The "major questions doctrine" established in the Supreme Court decision West Virginia v. EPA does not apply to the question of whether a protest needed to be filed with CBP to retroactively apply Section 301 duty exclusions, the U.S. argued in an Oct. 28 brief opposing a motion for panel rehearing or rehearing en banc at the U.S. Court of Appeals for the Federal Circuit. Even if the major questions doctrine did apply, CBP acted in line with the clear authority granted by Congress in collecting Section 301 duties from plaintiff-appellants ARP Materials and Harrison Steel Castings, the brief said (ARP Materials v. United States, Fed. Cir. #21-2176).
CBP's decision not to pay out interest assessed after liquidation, known as delinquency interest, on collected antidumping and countervailing duties violates the plain language of the Continued Dumping and Subsidy Offset Act of 2000, groups of plaintiff-appellants argued in two opening briefs in two different cases at the U.S. Court of Appeals for the Federal Circuit. One brief, penned by appellants led by Hilex Poly Co. and American Drew, said that even if the law was ambiguous, CBP has failed to exercise any authority "in a way that deserves deference" (Hilex Poly Co. v. United States, Fed. Cir. #22-2106) (Adee Honey Farms v. United States, Fed. Cir. #22-2105).
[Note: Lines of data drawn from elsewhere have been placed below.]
-- ==== Sys2Proof/Machine/Ops.lean ====
section
/-! DEFINITION. The named operations over each block's state: configuration reads, notices, slots and
completions, lock entries, the outbound queue and the want list, member records. Every reader and writer
of a block goes through these. -/

namespace Sys2Proof.Machine

open Sys2Proof

/-! ### Reads of the accepted configuration record (R166) -/

/-- This station's own number. -/
def State.own (s : State) : StationNo := s.config.stationNumber.setWidth 5

def State.spanLimit (s : State) : Nat := s.config.spanLimit.toNat

/-- R166: the probe interval is in units of 10 ms. -/
def State.probeInterval (s : State) : Timer := s.config.probeInterval.toNat * 10000

def State.beaconInterval (s : State) : Timer := s.config.beaconInterval.toNat * 1000

/-- R97: the presence timeout is M × the beacon interval. -/
def State.presenceTimeout (s : State) : Timer :=
  s.config.presenceMultiple.toNat * s.beaconInterval

/-- R102: the fence time is (M − 2) × the beacon interval. -/
def State.fenceTime (s : State) : Timer :=
  (s.config.presenceMultiple.toNat - 2) * s.beaconInterval

/-- R108: T in quarter microseconds: codes 0 to 5 give 2, 4, 8, 16, 32 or 64 µs. -/
def State.bitTime (s : State) : Nat := 4 * 2 ^ (s.config.bitTimeCode.toNat + 1)

/-- R9. -/
def State.holdLimit (s : State) (c : Context) : Nat := (s.config.holdLimits[c]).toNat

/-- R116: the digest a station compares a JOIN's with, at a station that is MEMBER. -/
def State.vetoDigest (s : State) : Option Digest :=
  if s.member.station = .member then s.config.digest else none

/-! ### Notice queue (R161, R162) -/

/-- R161, R162: a notice enters at the tail, with the mark if the overflow flag is set, which it clears;
or the queue is full, the notice is dropped and the flag is set. -/
def State.enterNotice (s : State) (b : NoticeBody) : State :=
  if s.notices.records.length < Config.notices then
    s.withNotices { records := s.notices.records ++ [⟨b, s.notices.overflow⟩], overflow := false }
  else s.withNotices { s.notices with overflow := true }

/-! ### Slots (R141, R152) -/

def State.slot (s : State) (i : SlotIx) : Slot := s.ring.slots[i]

def State.setSlot (s : State) (i : SlotIx) (sl : Slot) : State :=
  s.withRing { s.ring with slots := s.ring.slots.set i.val sl i.isLt }

/-- A result with a code and no field. -/
def SlotResult.bare (c : Code) : SlotResult := ⟨some c, none, none, none, none⟩

/-- A result with a code and a reentry count. -/
def SlotResult.counted (c : Code) (n : Byte) : SlotResult := ⟨some c, some n, none, none, none⟩

/-- R153: the result of a request that finds this station holding. -/
def State.heldResult (s : State) (c : Code) (count : Option Byte) (context : Byte) (span : Ticket) :
    SlotResult :=
  ⟨some c, count, some s.own, some context, some (span.setWidth 8)⟩

/-- R152: a completion is written, with its COMPLETED notice where the slot asks for one, and ends the
stall of a ring stalled on this slot (R148). -/
def State.complete (s : State) (i : SlotIx) (c : Code) (r : SlotResult) : State :=
  let s₁ := (s.setSlot i { s.slot i with state := .done, result := { r with code := some c } })
  let s₂ := s₁.withRing { s₁.ring with stalled := s.ring.stalled && decide (i ≠ s.ring.current) }
  if (s.slot i).notify then s₂.enterNotice (.completed i c) else s₂

/-- A completion with no result field. -/
def State.completeBare (s : State) (i : SlotIx) (c : Code) : State := s.complete i c (.bare c)

/-- R152: the station field of a PENDING slot. -/
def State.setSlotStation (s : State) (i : SlotIx) (st : Option StationNo) : State :=
  s.setSlot i { s.slot i with result := { (s.slot i).result with station := st } }

/-! ### Lock entries (R1, R2) -/

/-- R12, R23: what an entry in DEFERRED, CLAIMING or WAITING keeps across those states. -/
structure Claimant where
  id       : Nat
  resource : Resource
  context  : Context
  slot     : SlotIx
  policy   : WaitPolicy
  deadline : Option Timer
  deriving DecidableEq, Repr

/-- R2: a WAITING entry's policy is LIMITED when its deadline is present and WAIT otherwise. -/
def waitingPolicy (deadline : Option Timer) : WaitPolicy :=
  if deadline.isSome then .limited else .wait

/-- The claimant of an entry in DEFERRED, CLAIMING or WAITING; none in the other states. -/
def LockEntry.claimant (e : LockEntry) : Option Claimant :=
  match e.state with
  | .deferred c sl p d => some ⟨e.id, e.resource, c, sl, p, d⟩
  | .claiming c sl p d _ => some ⟨e.id, e.resource, c, sl, p, d⟩
  | .waiting c sl _ _ _ d _ => some ⟨e.id, e.resource, c, sl, waitingPolicy d, d⟩
  | .holding _ _ _ _ _ => none
  | .handing _ _ _ _ => none
  | .lost _ _ => none

/-- R2: an entry carries a context in every state except HANDING. -/
def LockEntry.context (e : LockEntry) : Option Context :=
  match e.state with
  | .deferred c _ _ _ => some c
  | .claiming c _ _ _ _ => some c
  | .waiting c _ _ _ _ _ _ => some c
  | .holding c _ _ _ _ => some c
  | .handing _ _ _ _ => none
  | .lost c _ => some c

/-- R12: the slot an entry names. -/
def LockEntry.slot (e : LockEntry) : Option SlotIx := e.claimant.map Claimant.slot

/-- R3: a HOLDING or HANDING entry is the resource's holder entry. -/
def LockEntry.isHolder (e : LockEntry) : Bool :=
  match e.state with
  | .holding _ _ _ _ _ => true
  | .handing _ _ _ _ => true
  | _ => false

def LockEntry.isLost (e : LockEntry) : Bool :=
  match e.state with
  | .lost _ _ => true
  | _ => false

/-- R23: a CLAIMING entry counts whether or not it is in retry pending. -/
def LockEntry.isClaiming (e : LockEntry) : Bool :=
  match e.state with
  | .claiming _ _ _ _ _ => true
  | _ => false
The Commerce Department abused its discretion by denying respondent Ajmal Steel Tubes & Pipes' late-filed submission in an antidumping duty review while giving itself a far greater delay, the Court of International Trade ruled in an Oct. 28 opinion. Ajmal claimed that COVID-19-related difficulties caused the less-than-two-hour delay. While Judge Jane Restani ruled that it could be considered reasonable for Commerce to have rejected the filing on these grounds, the judge said that the agency abused its discretion by ignoring its own actions, which caused a far more considerable delay in the proceeding.
A company's information shared with counsel jointly representing another firm is not treated as confidential and "cannot serve as a basis for a conflict claim," counsel for defendant-intervenor Coalition of Freight Coupler Producers argued in an Oct. 26 reply brief at the Court of International Trade. Plaintiffs, led by Amsted Rail Co. (ARC) cannot claim that the coalition's counsel -- led by Daniel Pickard of Buchanan Ingersoll -- violated the D.C. Bar's rules of ethics, Pickard said (Amsted Rail Co. v. ITC, CIT #22-00307).
CBP cannot collect on a bond due 14 years ago by claiming a breach occurred only when CBP demanded payment through the agency's own error, Aegis Security Insurance Company said in an Oct. 21 response brief and request for dismissal at the Court of International Trade (United States v. Aegis Security Insurance Co., CIT #20-03628).